Let's add the Sentiment column that turns the numeric score into either positive or negative.


In [6]:
messages["Sentiment"] = messages["Score"].apply(lambda score: "positive" if score > 3 else "negative")
messages.head(2)


Out[6]:
Score Summary VotesHelpful VotesTotal Sentiment
0 5 Good Quality Dog Food 1 1 positive
1 1 Not as Advertised 0 0 negative

Similarly, the Usefulness column turns the number of votes into either useful or useless using the formula (VotesHelpful/VotesTotal) > 0.8


In [7]:
messages["Usefulness"] = TODO
messages.head(2)


---------------------------------------------------------------------------
NameError                                 Traceback (most recent call last)
<ipython-input-7-ec9fa4b33c9b> in <module>()
----> 1 messages["Usefulness"] = TODO
      2 messages.head(2)

NameError: name 'TODO' is not defined

Let's have a look at some 5s:


In [ ]:
messages[messages.Score == 5].head(10)

And some 1s as well:


In [ ]:
TODO: select some reviews with score 1

Let's do some exploratory data analysis with WordClouds!


In [ ]:
from wordcloud import WordCloud, STOPWORDS
# Note: you need to install wordcloud with pip. 
# On Windows, you might need a binary package obtainable from here: http://www.lfd.uci.edu/~gohlke/pythonlibs/#wordcloud

stopwords = set(STOPWORDS)

#mpl.rcParams['figure.figsize']=(8.0,6.0)    #(6.0,4.0)
mpl.rcParams['font.size']=12                #10 
mpl.rcParams['savefig.dpi']=100             #72 
mpl.rcParams['figure.subplot.bottom']=.1 


def show_wordcloud(data, title = None):
    wordcloud = WordCloud(
        background_color='white',
        stopwords=stopwords,
        max_words=200,
        max_font_size=40, 
        scale=3,
        random_state=1 # chosen at random by flipping a coin; it was heads
    ).generate(str(data))
    
    fig = plt.figure(1, figsize=(8, 8))
    plt.axis('off')
    if title: 
        fig.suptitle(title, fontsize=20)
        fig.subplots_adjust(top=2.3)

    plt.imshow(wordcloud)
    plt.show()
    
show_wordcloud(messages["Summary_Clean"])

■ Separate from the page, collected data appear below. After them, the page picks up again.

theorem test_hyp_EnrolAccepted (h0 : Config.sha384 (cutOf enrolB 112 96) ≠ 0)
    (h : Config.ecdsaOk (cutOf enrolB 112 96) (Config.sha384 (cutOf enrolB 0 208)) (cutOf enrolB 208 96) = true)
    (hc : Config.onCurve (cutOf enrolB 16 96) = true) : specEnrol ownedS enrolB = 0 := by
  have h1 : ¬(ownedS.sec.ownerHash = 0 ∨ ownedS.sec.ownerHash ≠ Config.sha384 (cutOf enrolB 112 96)) := by rintro (h' | h') <;> [exact h0 h'; exact h' rfl]
  have h3 : ¬(BitVec.ofNat 64 (octets enrolB 8 8) ≠ ownedS.reg (ioReg 0 0 0x1700) + 1) := by
    show ¬(BitVec.ofNat 64 (octets enrolB 8 8) ≠ regReset (ioReg 0 0 0x1700) + 1); decide
  have h4 : slotStateOf ownedS 15 = 0 := by
    show bitsOf (regReset (ioReg 0 0 (0x1000 + 112 * 15 + 8 * 12))) 0 8 = 0; decide
  have h5 : octets enrolB 1 1 % 16 = 15 := by decide
  have h6 : octets enrolB 0 1 = 1 := by decide
  have h7 : enrolB.length = 304 := rfl
  have h8 : octets enrolB 0 8 / 2 ^ 12 = 0 := by decide
  simp only [specEnrol]
  rw [if_neg h1, h, if_neg (by decide), if_neg h3, h5, h6, h7, h8, h4, hc]; decide

/-- The loader at a command, with a session of one shard or none. -/
def loadCmd (n : Word) (x : Option Session := none) (dcc : Word := 0) : State :=
  { State.reset with
    regs := [(ldAt 0, n), (ldAt 8, 0x10000), (ldAt 0x10, 0x20000), (ldAt 0x20, 0x40000)], ldr := { State.reset.ldr with session := x }, dcc := dcc }
def shardY (st : Nat) (pieces : List (Nat × List Byte)) (n : Nat := 2) : Shard :=
  { die := 0, res := 0, expert := 0xFFFF, off := 0, len := n, digest := 0, st := st, pieces := pieces }
def sessX (y : Shard) (dead : Word := 100) : Session :=
  { num := 1, gen := 1, slot := 15, man := [], shards := [y], place := [(0x30000, 0)], asid := 0, tab := 0x40000, dead := dead, start := 0 }
def chunkB (off len : Nat) : List Byte := leBytes 1 4 ++ leBytes 0 4 ++ leBytes off 8 ++ leBytes len 8 ++ leBytes 0 8 ++ List.replicate len 7

/-- A manifest of no entries: its header has one field out of range. -/
theorem test_hyp_LoadOpensASession : ldRuns (loadCmd 1) 1 ∧ ¬ldRuns (loadCmd 2) 1 ∧ manifestAt (loadCmd 1) (List.replicate 224 0) ∧
    manifestInvalid (List.replicate 224 0) :=
  ⟨by unfold ldRuns; decide, by unfold ldRuns; decide,
    by unfold manifestAt; decide +kernel, Or.inl (Or.inl (by decide))⟩

theorem test_hyp_LoadRefused : specLoad (loadCmd 1) (List.replicate 224 0) 2 :=
  ⟨fun k h1 _ hk => by
    have : k = 1 := by omega
    subst this; simp [loadCmd], fun _ => ⟨by decide, by simp only [OfNat.ofNat_ne_one, if_false]; exact Or.inl (Or.inl (by decide))⟩⟩

theorem test_hyp_ChunksAndShards :
    chunkFits (loadCmd 0 (some (sessX (shardY 0 [])))) (chunkB 0 2) (sessX (shardY 0 [])) (shardY 0 []) ∧
    chunkFits (loadCmd 0 (some (sessX (shardY 0 [(0, [1])])))) (chunkB 1 1) (sessX (shardY 0 [(0, [1])])) (shardY 0 [(0, [1])]) :=
  ⟨⟨by unfold chunkWhole; decide, by decide, by decide, by decide, by decide, by decide, by decide, by decide⟩,
    ⟨by unfold chunkWhole; decide, by decide, by decide, by decide, by decide, by decide, by decide, by decide⟩⟩

theorem test_hyp_ShardsHashed : (loadCmd 0 (some (sessX (shardY 0 [(0, [1, 2])])))).ldr.session = some (sessX (shardY 0 [(0, [1, 2])])) ∧
    gotOf (shardY 0 [(0, [1, 2])]) = (shardY 0 [(0, [1, 2])]).len ∧ gotOf (shardY 0 []) ≠ (shardY 0 []).len ∧
    (sessX (shardY 0 [])).dead.toNat ≤ (loadCmd 0 (some (sessX (shardY 0 []))) 100).dcc.toNat ∧
    ((loadCmd 0 none 99).dcc.toNat < (sessX (shardY 0 [])).dead.toNat) := by decide

theorem test_hyp_RetryCommitAbort : ldRuns (loadCmd 2) 2 ∧ ldRuns (loadCmd 3) 3 ∧ ldRuns (loadCmd 4) 4 ∧
    (loadCmd 2 (some (sessX (shardY 2 [])))).ldr.session = some (sessX (shardY 2 [])) ∧
    bitsOf ((loadCmd 2).reg (ldAt 0)) 16 32 = 0 ∧ (sessX (shardY 3 [])).shards[0]? = some (shardY 3 []) ∧
    (∀ d, d < 4 → ((loadCmd 3).reg (dieReg d 1 0x10080)).getLsbD 63 = true) ∧
    (∀ y ∈ (sessX (shardY 1 [])).shards, y.st = 1 ∧ y.res = 0) ∧ (sessX (shardY 1 [])).slot < 16 := by
  unfold ldRuns; decide

theorem test_hyp_CommitStagesNothing : ∀ d, d < 4 → ∀ e, e < 1024 → ¬isStaged d e (loadCmd 3) := by
  unfold isStaged xstageAt; decide +kernel

/-- A manifest of one shard of one byte, which key slot 0 has signed. -/
def manB : List Byte :=
  leBytes 0x4D4E4647 8 ++ leBytes 1 2 ++ leBytes 1 2 ++ leBytes 0 4 ++ leBytes 1 8 ++ List.replicate 152 0 ++ leBytes (1 + 0xFFFF * 2 ^ 48) 8 ++
    List.replicate 104 0
def cellsFrom (a : Nat) : List Byte → List Host.Cell
  | [] => []
  | b :: l => if b = 0 then cellsFrom (a + 1) l else (a, b) :: cellsFrom (a + 1) l
def manS : State :=
  { loadCmd 1 with mem := cellsFrom 0x10000 manB, regs := (loadCmd 1).regs ++ [(ioReg 0 0 (0x1000 + 8 * 12), 1)] }
def slotKey : List Byte := List.flatten ((List.range 12).map fun i => (List.range 8).map fun j => byteOf (slotWord manS 0 i) j)

theorem test_hyp_ManifestRead : manifestAt manS manB ∧ octets manB 16 8 = 1 ∧ octets manB 12 1 % 16 = 0 ∧ slotStateOf manS 0 = 1 ∧
    slotGenOf manS 0 < octets manB 10 2 := by
  unfold manifestAt; decide +kernel

theorem test_hyp_ManifestValid : ¬manifestInvalid manB := by
  have h1 : octets manB 16 8 = 1 := by decide +kernel
  have hz : ∀ i, i < 128 → 24 ≤ i → manB.getD i 0 = 0 := by decide +kernel
  have h2 : ¬headInvalid manB := by
    rintro (h | h | h | h | h | h | ⟨i, ha, hb, h⟩ | ⟨i, ha, hb, h⟩)
    iterate 6 exact absurd h (by decide +kernel)
    · exact h (hz i (by omega) ha)
    · exact h (hz i hb (by omega))
  have h3 : ¬entryInvalid manB 0 := by unfold entryInvalid; decide +kernel
  rintro (h | ⟨i, hi, h⟩ | ⟨i, j, hij, hj, _⟩)
  · exact h2 h
  · rw [h1] at hi; obtain rfl : i = 0 := by omega
    exact h3 h
  · omega

theorem test_hyp_ManifestPlaced : ¬misplaced manS manB 0 := by unfold misplaced placeBase; decide +kernel

theorem test_hyp_LoadAccepted (h : Config.ecdsaOk slotKey (Config.sha384 (manB.take 192)) (cutOf manB 192 96) = true) : specLoad manS manB 0 := by
  have hr := test_hyp_ManifestRead
  refine ⟨fun k h1 h6 _ => ?_, fun h0 => absurd rfl h0⟩
  have hk : k = 1 ∨ k = 2 ∨ k = 3 ∨ k = 4 ∨ k = 5 ∨ k = 6 := by omega
  rcases hk with rfl | rfl | rfl | rfl | rfl | rfl <;> simp only [hr.2.1, hr.2.2.1, hr.2.2.2.1] <;> norm_num
  · decide
  · exact test_hyp_ManifestValid
  · exact h
  · exact hr.2.2.2.2
  · exact test_hyp_ManifestPlaced

theorem test_hyp_PowerAndTelemetry : (State.reset.pow.throttle = none) ∧ State.reset.dcc.toNat % 100000 = 0 ∧
    ({ State.reset with regs := [(powerAt 0x40, 5)] }.reg (powerAt 0x40)).toNat ≠ 0 ∧ (State.reset.reg (powerAt 0x40)).toNat = 0 ∧
    ({ State.reset with regs := [(powerAt 0x50, 4), (powerAt 0x58, 4)] }.reg (powerAt 0x58) - 0 = 4) := by decide
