-- ==== Sys2Proof/Machine/Ops.lean ====
section
/-! DEFINITION. The shared operations: reading and writing BF, completing a command, raising a fault, and the host's
moves. BF is reached through these alone. -/

namespace Sys2Proof.Machine

/-! BF as a list of bits (10_state.md R30, R31). -/

/-- Bit j of BF. A bit that BF does not have reads as unwritten; in a state that meets `Inv` only bits 0 to W - 1 are
ever asked for (log entry 22). -/
def bfBit (bf : List BfBit) (j : Nat) : BfBit := bf.getD j .unwritten

/-- The value of BF, if every bit is written (10_state.md R32: a read of all W bits). -/
def bfToNat : List BfBit → Option Bits
  | [] => some 0
  | .unwritten :: _ => none
  | .val b :: rest => (bfToNat rest).map fun n => bitVal b + 2 * n

/-- BF holding the w-bit value v, every bit written (`BF <- v`, 00_scope.md R20). -/
def bfOfNat : Nat → Bits → List BfBit
  | 0, _ => []
  | w + 1, v => .val (v % 2 == 1) :: bfOfNat w (v / 2)

/-- `BF[j] <- 0` for every j (40_bitfield_register.md R102). -/
def bfZero (w : Nat) : List BfBit := List.replicate w (.val false)

/-- `BF[i] <- b` (40_bitfield_register.md R104). -/
def bfSetBit (bf : List BfBit) (i : Nat) (b : Bool) : List BfBit := bf.set i (.val b)

/-- The logical shift toward the most significant bit; a moved bit carries its value or its unwritten mark and a filled
0 is written (40_bitfield_register.md R106). -/
def bfShiftLeft (w : Nat) (bf : List BfBit) (s : Nat) : List BfBit :=
  (List.range w).map fun j => if s ≤ j then bfBit bf (j - s) else .val false

/-- The logical shift toward the least significant bit, likewise (40_bitfield_register.md R107). -/
def bfShiftRight (w : Nat) (bf : List BfBit) (s : Nat) : List BfBit :=
  (List.range w).map fun j => if j + s < w then bfBit bf (j + s) else .val false

/-- How many of the bits j - 1, j - 2, ..., 0 continue a run of b, read one at a time until one differs; none if an
unwritten bit is read (the loop of 40_bitfield_register.md R108). -/
def bfRunBelow (bf : List BfBit) (b : Bool) : Nat → Option Nat
  | 0 => some 0
  | j + 1 =>
    match bfBit bf j with
    | .unwritten => none
    | .val v => if v = b then (bfRunBelow bf b j).map (· + 1) else some 0

/-- The length of the run of identical bits from bit i down, bit i included; none if an unwritten bit is read
(40_bitfield_register.md R108). -/
def bfRun (bf : List BfBit) (i : Nat) : Option Nat :=
  match bfBit bf i with
  | .unwritten => none
  | .val b => (bfRunBelow bf b i).map (· + 1)

/-! How a command ends. -/

/-- The command completes: `err` and `err_code` are 0 and the response has the outputs o (60_exceptions.md R231). -/
def State.complete (s : State) (o : Outputs) : State :=
  { s with resp := some { err := false, errCode := 0, out := o } }

/-- `raise Fault(reason)`, the one description of taking a fault (60_exceptions.md R232, R241): BF and its marks are
unchanged, the response has `err = 1`, the cause's code and no other output, and `(n, cmd, reason)` is appended to the
fault record. No control is transferred and nothing is saved; there is no return from a fault and the next command is
accepted as it comes (R242). -/
def State.raise (s : State) (c : Cause) : State :=
  { s with
    resp := some { err := true, errCode := c.code, out := {} }
    faults := s.faults ++ [{ n := s.seq, cmd := s.cmd, cause := c }] }

/-- The command with its BF write: `BF <- ...` in the same atomic transaction (20_memory.md R54). -/
def State.withBf (s : State) (bf : List BfBit) : State := { s with bf := bf }

/-- A command whose rule reads something that may be unwritten: it goes on with what it read, or raises
`Fault(UnwrittenRead)` (10_state.md R32). -/
def orUnwritten {α : Type} (read : Option α) (s : State) (go : α → State) : State :=
  match read with
  | some x => go x
  | none => s.raise .unwrittenRead

/-- The index check of `BF_GET`, `BF_SET` and `BF_RUN`, made before any bit is read (40_bitfield_register.md R101,
60_exceptions.md R238). -/
def checkIndex (i : Nat) (s : State) (go : State) : State :=
  if i < s.cfg.W then go else s.raise .indexOutOfRange

/-! The host's moves (70_reset_and_hazards.md R268). -/

/-- The host presents a command and its inputs on the ports; the sequence index advances by one (10_state.md R36). -/
def State.present (s : State) (cmd : CmdWord) (inp : Inputs) (rest : List HostMove) : State :=
  { s with cmd := cmd, inp := inp, seq := s.seq + 1, pending := rest }

/-- Block reset, between two commands (70_reset_and_hazards.md R260): every bit of BF becomes unwritten, the fault
record becomes empty, the outputs are UNSPECIFIED until the next command completes and the configuration stays. The
host's side (its ports, its index, its moves) is not the block's and stays (log entries 6 and 20). -/
def State.blockReset (s : State) (rest : List HostMove) : State :=
  { s with
    bf := List.replicate s.cfg.W .unwritten
    resp := none
    faults := []
    pending := rest }

/-- A word that selects no command raises `Fault(IllegalCommand)` before any operand is read (60_exceptions.md R233). -/
def State.rejectWord (s : State) : State := s.raise .illegalCommand

/-- The host's next move becomes: issue this word, with every operand input 0 (log entry 4). -/
def State.issueFirst (s : State) (cmd : CmdWord) : State :=
  { s with pending := .issue cmd {} :: s.pending }

end Sys2Proof.Machine
end

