-- ==== Sys2Proof/Machine/Adder.lean ====
section
/-! DEFINITION. The adder and subtractor (46_adder_subtractor.md R200 to R212). -/

namespace Sys2Proof.Machine

/-- An operand's sign, scale and MW-bit mantissa. -/
structure Aligned where
  s : Bool
  T : Int
  M : Nat
  deriving DecidableEq, Repr

/-- Step 3 (R203): the fraction left-aligned in an MW-bit fraction vector, then normalized. -/
def mantissa (c : Config) (x : RealParts) : Aligned :=
  { s := x.s, T := x.T, M := normalize (x.f * 2 ^ (c.MW - x.nf)) c.MW }

/-- Steps 6 and 7 (R206, R207): a nonzero sum S at scale TB, renormalized by its leading one and encoded. -/
def renormalize (c : Config) (sr : Bool) (TB : Int) (S : Nat) : Bits :=
  let q := leadingOne S
  positEncode c { s := sr, T := TB + q - (c.MW - 1 : Nat), L := q, F := bitsAt S 0 q }

/-- Steps 4 and 5 (R204, R205) for the operand `big` with the scale that is not smaller and the other, `small`: align,
combine, and renormalize what is not the exact zero. -/
def combine (c : Config) (big small : Aligned) : Bits :=
  let m := denormalize small.M (big.T - small.T).toNat c.MW
  if big.s = small.s then renormalize c big.s big.T (big.M + m)
  else if m < big.M then renormalize c big.s big.T (big.M - m)
  else if big.M < m then renormalize c small.s big.T (m - big.M)
  else 0

/-- Step 4's choice of operands (R204). -/
def addReal (c : Config) (a b : Aligned) : Bits :=
  if b.T ≤ a.T then combine c a b else combine c b a

/-- `add(a, b)` (R200, R201): NaR before zero, then the sum of two reals. -/
def positAdd (c : Config) (a b : Bits) : Bits :=
  match positDecode c a, positDecode c b with
  | .nar, _ => c.NAR
  | _, .nar => c.NAR
  | .zero, _ => b
  | _, .zero => a
  | .real x, .real y => addReal c (mantissa c x) (mantissa c y)

/-- `P_ADD` (R211). -/
def execPAdd (rs rd : Bool) (s : State) : Host.Outcome State Fault Refusal :=
  .next <| orUnwritten (operandA rs s) s fun a => positResult rd (positAdd s.cfg a (portB s)) s

/-- `P_SUB` (R212): `add(A, neg(b))`. -/
def execPSub (rs rd : Bool) (s : State) : Host.Outcome State Fault Refusal :=
  .next <| orUnwritten (operandA rs s) s fun a =>
    positResult rd (positAdd s.cfg a (positNeg s.cfg (portB s))) s

end Sys2Proof.Machine
end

We can also view wordclouds for only positive or only negative entries:


In [ ]:
TODO: create word cloud from negative reviews

In [ ]:
TODO: create word cloud from positive reviews

Extracting features from text data

SciKit cannot work with words, so we'll just assign a new dimention to each word and work with word counts.

See more here: http://scikit-learn.org/stable/tutorial/text_analytics/working_with_text_data.html


In [ ]:
# first do some cleanup
from sklearn.feature_extraction.text import CountVectorizer, TfidfTransformer

import re
import string

cleanup_re = re.compile('[^a-z]+')
def cleanup(sentence):
    sentence = sentence.lower()
    sentence = cleanup_re.sub(' ', sentence).strip()
    return sentence

messages["Summary_Clean"] = messages["Summary"].apply(cleanup)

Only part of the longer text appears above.